I am looking to roam the UP this summer for a couple of weeks in search of trout.

Thinking of buying a tent to camp as a place to stay during my wandering

Any of you camping experts have a recomendation on a tent that is easy to set up, light, and could sleep up to 3 portly gentlmen

I appreciate it


----------



## skipper34 (Oct 13, 2005)

Take a look at www.cabelas.com. They have every kind of tent under the sun.


----------



## uptracker (Jul 27, 2004)

Eureka's Two Man's are good. Can't remember what I have but be sure to get one with a good vestibule and one that is about 4 lbs. I think I spent $185 for mine. You can get cheaper ones, but you get what you pay for.

I think I have the Mountain Pass.


----------



## Bearblade (Dec 30, 2005)

I have had a Eureka Timberland 4 man for years and it works well. It's been more faithful than my ex-wife:lol:! BUT, I've found if you want to sleep in a tent with any room, divide the manufacturers # of people it will sleep by 2! My 4 man will COMFORTABLY sleep 2 people and their gear - and I would really get the vestibule, great place to put wet boots and other junk. There's a zillion tents out there, but the Eurekas' in my opinion are a good value.


----------



## 22 Chuck (Feb 2, 2006)

Ditto Eurekas. And ditto the 3 man is good for 2-even with a vestuibule.


----------



## bhugo (Jan 12, 2007)

REI has tents that rival the best brands in quality, and a GREAT warranty. You pay a little more, but a lot less than some. I have a REI basecamp, and have used it for many years. It will handle 3 real big guys in comfort, and has a great rainfly system with a lot of ventilation. My old tent was a used rei that is over 20 years old and it still works great. I use it backpacking as it is a lot smaller.


----------



## MIoutdoorsjunkie (Oct 11, 2006)

If money is no issue take a look at some of the higher end backpacking tents. Most are built to be light weight and easy to assemble. The only downfall is that a 3 man backpacking tent is usually a comfortable 1.5 man tent. Their sizing is generally a bit off...ha ha ha
I have a sierra designs tent that can either be free standing (no stakes) or staked with 15 or so stakes. It is a virtual bomb shelter and has been able to withstand even the most terrible storms with high winds. I have had it for 7 years and it has never leaked. If I were you I would look for something that has a full coverage rain fly ie. a fly that goes all the way down to the ground. I would also keep in mind that you will usually only be sleeping in the tent so yes, it is nice to have tons of room, but do you really need it if the only thing you are doing in the tent is sleeping? Good tents are not meant to be lounges.. ha ha... 

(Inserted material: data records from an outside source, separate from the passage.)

-- ==== Sys2Proof/Machine/Bus.lean ====
section
/-! DEFINITION. The boundary of the core: acceptance and execution of a command word (30_encoding.md R150), the
host window (20_memory.md) and reset (70_reset_and_hazards.md section 1). -/

namespace Sys2Proof.Machine

/-! ## Commands -/

/-- What a host write of `w` to `CMD` does while the core is idle (R150). -/
def State.accept (s : State) (w : Word) : State :=
  { s with cmd := w, busy := true, done := false, err := false, errcode := 0 }

/-- The atomic step of an accepted command (R150, R158): decode `CMD` and run the command; a reserved
opcode raises `IllegalOpcode` (R161). -/
def execute (s : State) : Result :=
  match decode s.cmd with
  | .ok i => exec i s
  | .error _ => raise .illegalOpcode s

/-! ## Reset -/

/-- How many RNG items the command's step would take if it ran now. -/
def rngDemand (s : State) : Nat :=
  match execute s with
  | .next s' => s.rng.length - s'.rng.length
  | _ => 0

/-- Reset (R570, R571): every field at its reset value. A command in progress is discarded with none of its
effects, but the RNG items it has taken are lost: how many is free, up to what its step would take (U13,
log 5). The boundary's own fields go on (log 18). -/
def State.resetCore (s : State) : State :=
  if s.busy then
    { State.reset with
      rng := s.rng.drop (min (Config.rngTaken s.draws) (rngDemand s))
      inputs := s.inputs
      rdata := s.rdata
      draws := s.draws + 1 }
  else { State.reset with rng := s.rng, inputs := s.inputs, rdata := s.rdata, draws := s.draws }

/-! ## The window (R103) -/

/-- The 32-bit word at word index `i` of a register (R102, R106). -/
def wordOf {n : Nat} (v : BitVec n) (i : Nat) : Word := v.extractLsb' (32 * i) 32

/-- A register with the 32-bit word at word index `i` replaced (R102, R106). -/
def withWord {n : Nat} (v : BitVec n) (i : Nat) (x : Word) : BitVec n :=
  (v &&& ~~~((0xFFFFFFFF : Word).setWidth n <<< (32 * i))) ||| (x.setWidth n <<< (32 * i))

/-- What a window address names (R103). -/
inductive Place
  | cmd | status | ctrl | isr | id | flags
  | g (n word : Nat) | e (n word : Nat) | d (n word : Nat) | buf (off : Nat)
  | unmapped
deriving DecidableEq, Repr

/-- The window map (R103), for an address that is a multiple of 4. -/
def placeOf (a : Nat) : Place :=
  if a = 0x0000 then .cmd
  else if a = 0x0004 then .status
  else if a = 0x0008 then .ctrl
  else if a = 0x000C then .isr
  else if a = 0x0010 then .id
  else if a = 0x0014 then .flags
  else if 0x0100 ≤ a ∧ a ≤ 0x017F then .g ((a - 0x0100) / 8) ((a - 0x0100) % 8 / 4)
  else if 0x1000 ≤ a ∧ a ≤ 0x1FFF then .e ((a - 0x1000) / 64) ((a - 0x1000) % 64 / 4)
  else if 0x2000 ≤ a ∧ a ≤ 0x21FF then .d ((a - 0x2000) / 128) ((a - 0x2000) % 128 / 4)
  else if 0x4000 ≤ a ∧ a ≤ 0x47FF then .buf (a - 0x4000)
  else .unmapped

/-- The places a host access may not use while `BUSY = 1`: writes are dropped, reads are unspecified
(R109; `CMD` reads are not among them). -/
def Place.isData : Place → Bool
  | .flags | .g _ _ | .e _ _ | .d _ _ | .buf _ => true
  | .cmd | .status | .ctrl | .isr | .id | .unmapped => false

/-- The 32-bit word of `BUF` at an offset, little-endian (R102). -/
def State.bufWord (s : State) (off : Nat) : Word := BitVec.ofNat 32 (intLE (s.bufRead off 4))

/-- The current value of a place; an unmapped address reads 0 (R104). -/
def State.placeValue (s : State) : Place → Word
  | .cmd => s.cmd
  | .status => s.statusWord
  | .ctrl => s.ctrlWord
  | .isr => s.isrWord
  | .id => idWord
  | .flags => s.flagsWord
  | .g n i => wordOf (s.readG n) i
  | .e n i => wordOf (s.readE n) i
  | .d n i => wordOf (s.readD n) i
  | .buf off => s.bufWord off
  | .unmapped => 0

/-- `MemRead(addr, 4)`: no side effect on the core (R107). While busy, a data read is a draw (R109, R580). -/
def State.hostRead (s : State) (p : Place) : State :=
  if s.busy && p.isData then
    { s with rdata := some (Config.busyRead s.draws), draws := s.draws + 1 }
  else { s with rdata := some (s.placeValue p) }

/-- A write to a data place while idle (R103, R106). -/
def State.storeData (s : State) (p : Place) (x : Word) : State :=
  match p with
  | .flags => s.writeC (x.getLsbD 0)
  | .g n i => s.writeG n (withWord (s.readG n) i x)
  | .e n i => s.writeE n (withWord (s.readE n) i x)
  | .d n i => s.writeD n (withWord (s.readD n) i x)
  | .buf off => s.bufWrite off (bytesLE x.toNat 4)
  | .cmd | .status | .ctrl | .isr | .id | .unmapped => s

/-- `MemWrite(addr, 4, x)` (R104, R107): `CMD`, `FLAGS` and the data windows drop a write while busy and
set `OVR` (R574); `STATUS.OVR` and `ISR.DONE_P` are cleared by a 1 (R59, R61); `CTRL` may be written at any
time, and its bit 1 is the soft reset (R60, R571). -/
def State.hostWrite (s : State) (p : Place) (x : Word) : State :=
  match p with
  | .cmd => if s.busy then { s with ovr := true } else s.accept x
  | .status => { s with ovr := s.ovr && !x.getLsbD 8 }
  | .ctrl => if x.getLsbD 1 then s.resetCore else { s with ie := x.getLsbD 0 }
  | .isr => { s with doneP := s.doneP && !x.getLsbD 0 }
  | .id => s
  | .unmapped => s
  | .flags | .g _ _ | .e _ _ | .d _ _ | .buf _ =>
    if s.busy then { s with ovr := true } else s.storeData p x

/-- Only aligned 32-bit accesses are admitted (R105). -/
def admitted (width : Width) (addr : Addr) : Bool := width == .word && addr.toNat % 4 == 0

/-! ## One turn -/

/-- The core's turn: the atomic step of the command in progress, or nothing while idle (R50, R150). -/
def coreTurn (s : State) : Result := if s.busy then execute s else .next s

/-- One turn of the machine: the next thing that happens at the boundary, in order (R108); with nothing
left, the core's turn (log 1). -/
def turn (s : State) : Result :=
  match s.inputs with
  | [] => coreTurn s
  | .run :: rest => coreTurn { s with inputs := rest }
  | .powerOn :: rest => .next { s with inputs := rest }.resetCore
  | .read width addr :: rest =>
    if admitted width addr then .next ({ s with inputs := rest }.hostRead (placeOf addr.toNat))
    else .refused (.accessNotAdmitted width addr)
  | .write width addr x :: rest =>
    if admitted width addr then .next ({ s with inputs := rest }.hostWrite (placeOf addr.toNat) x)
    else .refused (.accessNotAdmitted width addr)

/-- The state in which the core has accepted the command word `w` and its turn is next. -/
def State.acceptedWord (s : State) (w : Word) : State :=
  { s.accept w with inputs := .run :: s.inputs }

end Sys2Proof.Machine
end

Try a search on some of these companies:
the north face
Sierra designs
REI
MSR
Mountain Hardware
Kelty
Black Diamond

Good luck..
Jeff


----------



## uptracker (Jul 27, 2004)

Agree totally MIoutdoorsjunkie. I was just staying awy from the elite stuff for some reason unknown.


----------



## Steve (Jan 15, 2000)

I'd go with the Eureka Timberline Outfitter 6 http://www.campmor.com/webapp/wcs/stores/servlet/ProductDisplay?memberId=12500226&productId=3048867

You'll never get wet and the tent is durable as all heck. Put three cots in there and stow your stuff under the cots. You can stand up in this tent to get dressed even if you are tall.


----------



## Dust (Aug 29, 2003)

The Timberline tents are good. I would also consider the Coleman Cabin tents. You could sit in the tent on a chair and look out thru the screen and avoid the bugs. I hope none of you snore.


----------



## WILDCATWICK (Mar 11, 2002)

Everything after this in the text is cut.